Same provider. I had port 25 working before changing my modem to bridge mode. I also had a pptp server working, which now is not, so it is really weird.
I also have a static ip. The reason i changed to ppoe (adsl bridge mode) was to skip an extra routing step and ipsec wasnt working correctly, however i havent set it up yet on this new setup.
Thanks for your input i made the specified changes with no success. any further ideas?

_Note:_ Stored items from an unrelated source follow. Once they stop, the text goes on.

-- ==== Sys2Proof/Machine/HostAccess.lean ====
section
/-! DEFINITION. The host accesses RD and WR (43_host_access.md R106, R107) over the register map of 10_state.md R18. -/

namespace Sys2Proof.Machine

/-- What a read of a register returns (R106). -/
def readReg (r : Reg) (s : State) : Word :=
  match r with
  | .cmd => 0#32
  | .status => statusWord s
  | .errCode => s.errCode
  | .fault => s.faultKind.code.setWidth 32
  | .portId => s.argPort
  | .sampleRate => s.argRate
  | .sampleCount => s.argCount
  | .dcLo => s.argDc.lo
  | .dcHi => s.argDc.hi
  | .cfgPort => s.cfgPort
  | .cfgRate => s.cfgRate
  | .cfgN => s.cfgN.setWidth 32
  | .seqIdx => s.seqIdx.setWidth 32
  | .out => if s.outUnknown then (lineDraw s).setWidth 32 else s.out.setWidth 32
  | .reserved38 => 0#32
  | .reserved3C => 0#32

/-- A read of OUT while the lines are unknown takes a draw, so that the next one is fresh (10 R30); no other read
takes anything, and no read changes an element of PWM8 (20 R48). -/
def takeDraw (r : Reg) (s : State) : State :=
  if r = .out ∧ s.outUnknown then { s with lines := s.lines.advance } else s

/-- What a write of a register does (R107); a read-only or reserved register ignores it (10 R31). -/
def writeReg (r : Reg) (v : Word) (s : State) : State :=
  match r with
  | .cmd => writeCmd v s
  | .portId => { s with argPort := v }
  | .sampleRate => { s with argRate := v }
  | .sampleCount => { s with argCount := v }
  | .dcLo => { s with argDc := s.argDc.withLo v }
  | .dcHi => { s with argDc := s.argDc.withHi v }
  | .status => s
  | .errCode => s
  | .fault => s
  | .cfgPort => s
  | .cfgRate => s
  | .cfgN => s
  | .seqIdx => s
  | .out => s
  | .reserved38 => s
  | .reserved3C => s

/-- An access beyond the window does not reach PWM8; the platform answers it (20 R42; log 7). -/
def accessOutside (s : State) : State :=
  respond (platformAnswer s) { s with outside := s.outside.advance }

/-- The check every access passes first: beyond the window it is the platform's (20 R42); in the window it is 4 bytes
at a multiple of 4, or it gets BUS_ERROR and changes nothing (20 R46); then it reaches the register at its offset. -/
def access (width : Width) (off : Byte) (perform : Reg → State → State) (s : State) : State :=
  if inWindow off then
    if accessAligned width off then
      match regAt off with
      | some r => perform r s
      | none => respond .busError s
    else respond .busError s
  else accessOutside s

/-- A read that reaches a register. -/
def performRead (r : Reg) (s : State) : State :=
  respond (.data (readReg r s)) (takeDraw r s)

/-- A write that reaches a register. -/
def performWrite (v : Word) (r : Reg) (s : State) : State :=
  respond .written (writeReg r v s)

/-- RD (R106). -/
def execRd (width : Width) (off : Byte) (s : State) : Host.Outcome State Fault Refusal :=
  .next (access width off performRead s)

/-- WR (R107). -/
def execWr (width : Width) (off : Byte) (data : Word) (s : State) : Host.Outcome State Fault Refusal :=
  .next (access width off (performWrite data) s)

end Sys2Proof.Machine
end

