-- ==== Sys2Proof/Machine/Dispatch.lean ====
section
/-! DEFINITION. One arm per constructor of Instr: each is one direct call of its meaning. -/

namespace Sys2Proof.Machine

def exec (i : Instr) (s : State) : Host.Outcome State Fault Refusal :=
  match i with
  | .cmdOpen => Sys2Proof.Machine.execCmdOpen s
  | .cmdStart => Sys2Proof.Machine.execCmdStart s
  | .cmdUpdate => Sys2Proof.Machine.execCmdUpdate s
  | .cmdClose => Sys2Proof.Machine.execCmdClose s
  | .rd width off => Sys2Proof.Machine.execRd width off s
  | .wr width off data => Sys2Proof.Machine.execWr width off data s

end Sys2Proof.Machine
end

Have you used torch or the packet sniffer to check whether you can actually see the traffic enter the WAN interface
Also, are the NAT rules counting packets? First establish there is actually any traffic to NAT. You have to see packets destined to tcp/25 on your PPPoE WAN interface for any of this to work. Only once that is established does it make sense to troubleshoot NAT.
i see few iskmp and snmp over torch ppooe-out1 and looking at nat rules no traffic is being passed, so if it isnt nating through where would the problem lie?, my last router was with a pfsense box, so to me this is a complete different ball game im afraid.